4. While the DLL must be able to call a large number of functions in the
server, the server needs to call only a small number of predefined
functions in the network implementation.  Specifically, the server must
call the DLL:
A. At startup to give the DLL an opportunity to perform initialization,
register built-in functions, and to obtain version information.
B. At shutdown to give the DLL an opportinity to clean up.
C. When the server needs to call the built-in functions registered by the
DLL.  However, the server doesn't need to know where to find these
functions; the plug-in tells it this when it registers the functions (as
in the current extension registration procedure.)

5. Plug-ins must be initialized before the database is loaded or function
calls will be unneccesarily converted into calls to call_function().

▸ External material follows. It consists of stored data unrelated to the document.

/-- The mark of a refused run (R22): while a run goes on it is not set; it is set exactly where the run ends in a refusal; and no
further step takes it off or changes anything (decision D5; where the mark is set: log 5). -/
def Obligations.RefusalMarksTheRun : Prop :=
  ∀ (n : Nat) (s : State), s.refused = false →
    (∀ t, Host.Core.run Sys2Proof.core n s = .next t → runMarked n s = t ∧ t.refused = false) ∧
    ((runMarked n s).refused = true ↔ ∃ r, Host.Core.run Sys2Proof.core n s = .refused r) ∧
    ((runMarked n s).refused = true → ∀ m, runMarked m (runMarked n s) = runMarked n s)

/-- A step is refused only in a run that is already refused, which is the model's own reason (log 5, deduced from R22 and R25), or
for one of the three reasons of the spec's closed list that belong to a step of this model, in its circumstances (R172, R173,
decisions D4, D5, D17). -/
def Obligations.RefusalsAreTheClosedList : Prop :=
  ∀ (s : State) (r : Refusal), step s = .refused r →
    (r = .alreadyRefused ∧ s.refused = true) ∨
    (Ready s ∧ r = .undocumentedOpcode (s.fetch s.pc) ∧ undocumentedByte (s.fetch s.pc) = true) ∨
    (Ready s ∧ r = .pcWrap ∧ ∃ i rest, decode (s.fetchBytes s.pc 3) = .ok (i, rest) ∧ 0x10000 ≤ s.pc.toNat + i.length) ∨
    (Ready s ∧ r = .pushPopSp ∧ ∃ a rest, s.sfrAt a = some .sp ∧
      (decode (s.fetchBytes s.pc 3) = .ok (.pushDir a, rest) ∨ decode (s.fetchBytes s.pc 3) = .ok (.popDir a, rest)))

/-- Every step that goes on moves `pc` up by the length of the instruction there, 1, 2 or 3, and never past 0xFFFF: the documented
subset has no control transfer (R18 with decisions D2 and D4, R130). -/
def Obligations.EveryStepAdvancesPcByTheLength : Prop :=
  ∀ s t : State, step s = .next t →
    ∃ i rest, decode (s.fetchBytes s.pc 3) = .ok (i, rest) ∧ 1 ≤ i.length ∧ i.length ≤ 3 ∧
      t.pc.toNat = s.pc.toNat + i.length

/-- A run of `n` steps has moved `pc` up by at least `n` and at most `3 n`; so no run has more than 65,535 steps (derived from R18
with D4, R130, R193). -/
def Obligations.RunsAreBoundedByThePc : Prop :=
  ∀ (n : Nat) (s t : State), Host.Core.run Sys2Proof.core n s = .next t →
    s.pc.toNat + n ≤ t.pc.toNat ∧ t.pc.toNat ≤ s.pc.toNat + 3 * n ∧ n ≤ 65535

/-- A run that ends normally does so after one number of steps and in one state (R193, decision D24; log 4). -/
def Obligations.NormalEndIsUnique : Prop :=
  ∀ (n m : Nat) (s t u : State), EndsNormally n s t → EndsNormally m s u → n = m ∧ t = u

/-- The ROM space and the parameters of a run are the same after any number of steps (derived from R20, R21, R46). -/
def Obligations.LaunchParametersNeverChange : Prop :=
  ∀ (n : Nat) (s t : State), Host.Core.run Sys2Proof.core n s = .next t → t.rom = s.rom ∧ t.params = s.params

/-- Every step keeps the invariant: both memories canonical and inside their spaces, admissible parameters, the run not refused
(derived from R14, R19, R20, R22, R32; the canonical form is the model's, log 3). -/
def Obligations.EveryStepKeepsTheInvariant : Prop :=
  ∀ s t : State, s.Inv → step s = .next t → t.Inv

/-- The reset state meets the invariant (its values are the model's choice, log 2, log 3). -/
def Obligations.ResetMeetsTheInvariant : Prop := State.reset.Inv

/-- Reset leaves the run unrefused with `pc` at `entry_pc` (R23, R191); the registers are the family's zeros, the model's choice
(log 2). -/
def Obligations.ResetValues : Prop :=
  State.reset.refused = false ∧ State.reset.pc = Launch.entryPc ∧ ∀ r, State.reset.readReg r = 0

/-- The cycle counts of all 42 forms (R196). -/
def Obligations.CycleCountsAsTabled : Prop :=
  ∀ i : Instr, i.cycles =
    match i with
    | .mul | .div => 7
    | .movDir _ _ | .ldc | .pushDir _ | .popDir _ => 2
    | _ => 1

/-! Assembler -/

/-- The assembler refuses each of the 22 named-only mnemonics, and any word outside the index table, by name: in a source line
whatever the arguments, and in a line of text whether or not its arguments can be read (R4, R64, R172, decision D30; log 22). -/
def Obligations.AssemblerRefusesUndocumentedWords : Prop :=
  ∀ (syms : List (String × Nat)) (w : String), w ∈ namedOnlyWords ∨ mnemonicWords.lookup w = none →
    (∀ args : List Arg, assembleLine syms ⟨w, args⟩ = .error (.undocumentedMnemonic w)) ∧
    (∀ text : String, lineWord text.toList = w → assembleText syms text = .error (.undocumentedMnemonic w))
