/-! Steps. -/

/-- `rol` at 0xFFFF is refused, at 0xFFFE it is not (95_test_vectors.md section 2.1). -/
theorem test_pcWrap :
    (match step { bare 0 0 [] with pc := 0xFFFF, rom := [(0xFFFF, 0xE0)] } with | .refused .pcWrap => true | _ => false) = true ∧
    (match step { bare 0 0 [] with pc := 0xFFFE, rom := [(0xFFFE, 0xE0)] } with | .next t => decide (t.pc = 0xFFFF) | _ => false) = true
    := by decide
/-- Program P4: byte 0x00 at 0x0002 is refused. -/
theorem test_undocumented_byte :
    (match step { bare 0 0 [] with pc := 0x0002, rom := [(0x0000, 0x02), (0x0001, 0x10)] } with
     | .refused (.undocumentedOpcode b0) => decide (b0 = 0x00) | _ => false) = true := by decide
/-- The end of a run: the byte at `halt_pc` is not fetched (R193). -/
theorem test_halt :
    (match step { bare 0 0 [] with params := { bareParams with haltPc := some 0x0000 } } with
     | .fault .runEnded => true | _ => false) = true := by decide
/-- An instruction placed with `withFetchWord` is the first one run after reset. -/
theorem test_withFetchWord :
    (match step (State.reset.withFetchWord 24 0x237E5A) with
     | .next t => decide (t.data = [(0x17E, 0x5A)] ∧ t.pc = 3) | _ => false) = true := by decide

/-! Assembler. -/

theorem test_asm_direct : (match assembleText [] "add $1A3" with | .ok i => decide (i = .addDir 0x1A3) | _ => false) = true := by decide
theorem test_asm_symbol :
    (match assembleText [("my_variable", 3)] "mov #my_variable + 2, @R3" with
     | .ok i => decide (i = .movInd 5 3) | _ => false) = true := by decide
theorem test_asm_named_only :
    (match assembleText [] "jmp $45" with | .error (.undocumentedMnemonic w) => decide (w = "jmp") | _ => false) = true := by decide
/-- R133, R64: the word is refused by name though its argument cannot be read; and so is a word that is no mnemonic. -/
theorem test_asm_named_only_unreadable :
    (match assembleText [] "br -5" with | .error (.undocumentedMnemonic w) => decide (w = "br") | _ => false) = true ∧
    (match assembleText [] "foo = 5" with | .error (.undocumentedMnemonic w) => decide (w = "foo") | _ => false) = true := by
  decide
theorem test_asm_unreadable_argument :
    (match assembleText [] "ld -5" with | .error .badSyntax => true | _ => false) = true := by decide
/-- R64: the refused line's number. -/
theorem test_asm_line_number :
    (match assembleSource [] "ld $10\n\nbp $45, 3, -5" with
     | .error (n, .undocumentedMnemonic w) => decide (n = 3 ∧ w = "bp") | _ => false) = true := by decide
theorem test_asm_range :
    (match assembleText [] "ld $200" with | .error (.outOfRange n) => decide (n = 512) | _ => false) = true := by decide
/-- Program P1, its first two lines. -/
theorem test_asm_lines :
    (match assembleLines [] 1 [⟨"ld", [.direct (.num 0x010)]⟩, ⟨"add", [.direct (.num 0x012)]⟩] with
     | .ok l => decide (l = [0x02, 0x10, 0x82, 0x12]) | _ => false) = true := by decide

/-! Witnesses: states and operands that meet the hypotheses of each statement, and of its separate clauses. -/

/-- AddCompletes, AddcCompletes, SubCompletes, SubcCompletes, MulCompletes, RolcCompletes, RorcCompletes; with a zero divisor,
DivByZeroCompletes. -/
theorem witness_layout : State.reset.params.pswLayout.wellFormed = true ∧ State.reset.b = 0 := by decide
/-- DivCompletes, at the least divisor. -/
theorem witness_divisor : (State.reset.setB 1).params.pswLayout.wellFormed = true ∧ (State.reset.setB 1).b ≠ 0 := by decide
/-- The clauses on `psw` of IncDecComplete, StCompletes, MovCompletes, PopCompletes and XchCompletes, on both sides. -/
theorem witness_psw_clauses : State.reset.sfrAt 0x101 = some .psw ∧ State.reset.sfrAt 0x100 ≠ some .psw ∧
    ({ State.reset with params := { Launch.params with indRule := .fixed 0x101 0 0 0 } }).indAddr 0 = 0x101 := by decide
/-- PushCompletes, PopCompletes and PushPopOfSpRefused: addresses beside `sp` and `sp` itself. -/
theorem witness_push_pop : State.reset.sfrAt 0x105 ≠ some .sp ∧ State.reset.sfrAt 0x107 ≠ some .sp ∧
    State.reset.sfrAt 0x106 = some .sp := by decide
/-- PushCompletes where the stack cell is `sp` itself, and where it is not. -/
theorem witness_stack_is_sp :
    ({ State.reset with params := { Launch.params with sfrMap := { noMap with sp := some 0x001 } } }).sfrAt
      (stackAddr (State.reset.sp + 1)) = some .sp ∧
    State.reset.sfrAt (stackAddr (State.reset.sp + 1)) = none := by decide
/-- PushThenPopCopies. -/
theorem witness_push_then_pop : State.reset.sfrAt 0x045 ≠ some .sp ∧ State.reset.sfrAt 0x046 ≠ some .sp ∧
    State.reset.sfrAt (stackAddr (State.reset.sp + 1)) = none := by decide
/-- DecodedBytesAreTheEncoding, FieldsAreAssembledFromTheBytes. -/
theorem witness_decodes : decode [0x23, 0xDC, 0xFE] = .ok (.movDir 0xFE 0x1DC, []) ∧
    decode [0x27, 0x01, 0x00] = .ok (.movInd 0x01 3, [0x00]) := ⟨rfl, rfl⟩
/-- SfrMapIsAnyPartialInjection: a map with a register, and an injection that is no map's field order. -/
theorem witness_sfr_lookup : SfrMap.lookup Launch.sfrMap 0x100 = some .acc := by decide
theorem witness_sfr_injection : ∀ (a a' : DataAddr) (r : Reg), (if a = 0x1FF then some Reg.acc else none) = some r →
    (if a' = 0x1FF then some Reg.acc else none) = some r → a = a' := by
  intro a a' r h h'
  have ha : a = 0x1FF := by by_contra hn; rw [if_neg hn] at h; cases h
  have ha' : a' = 0x1FF := by by_contra hn; rw [if_neg hn] at h'; cases h'
  exact ha.trans ha'.symm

6. Variables with external linkage may need to be encapsulated by a
function or functions for plug-ins to access them, and should be
encapsulated regardless for portability where these mechanisms have been
altered (for example).


Additional design considerations are:

1. Portability, part I.  The extension mechanism should be portable to as
many systems as possible..  This is difficult because run-time linking is
one of the least standard mechanisms across platforms.

2. Portability, part II.  The extensions themselves should be as portable
as possible.  This presumably involves a good packaging to insulate the
server and extension alike from the dynamic-link implementation.  The
plug-in design should facilitate use of plug-ins as traditional
compile-time server extensions when dynamic linking is unavailable.

Comments, anyone?


  --Chris                           cunkel@engin.umich.edu
    ResComp Network Support Technician, Bursley Hall
    "Invisibility is in the eye of the beholder."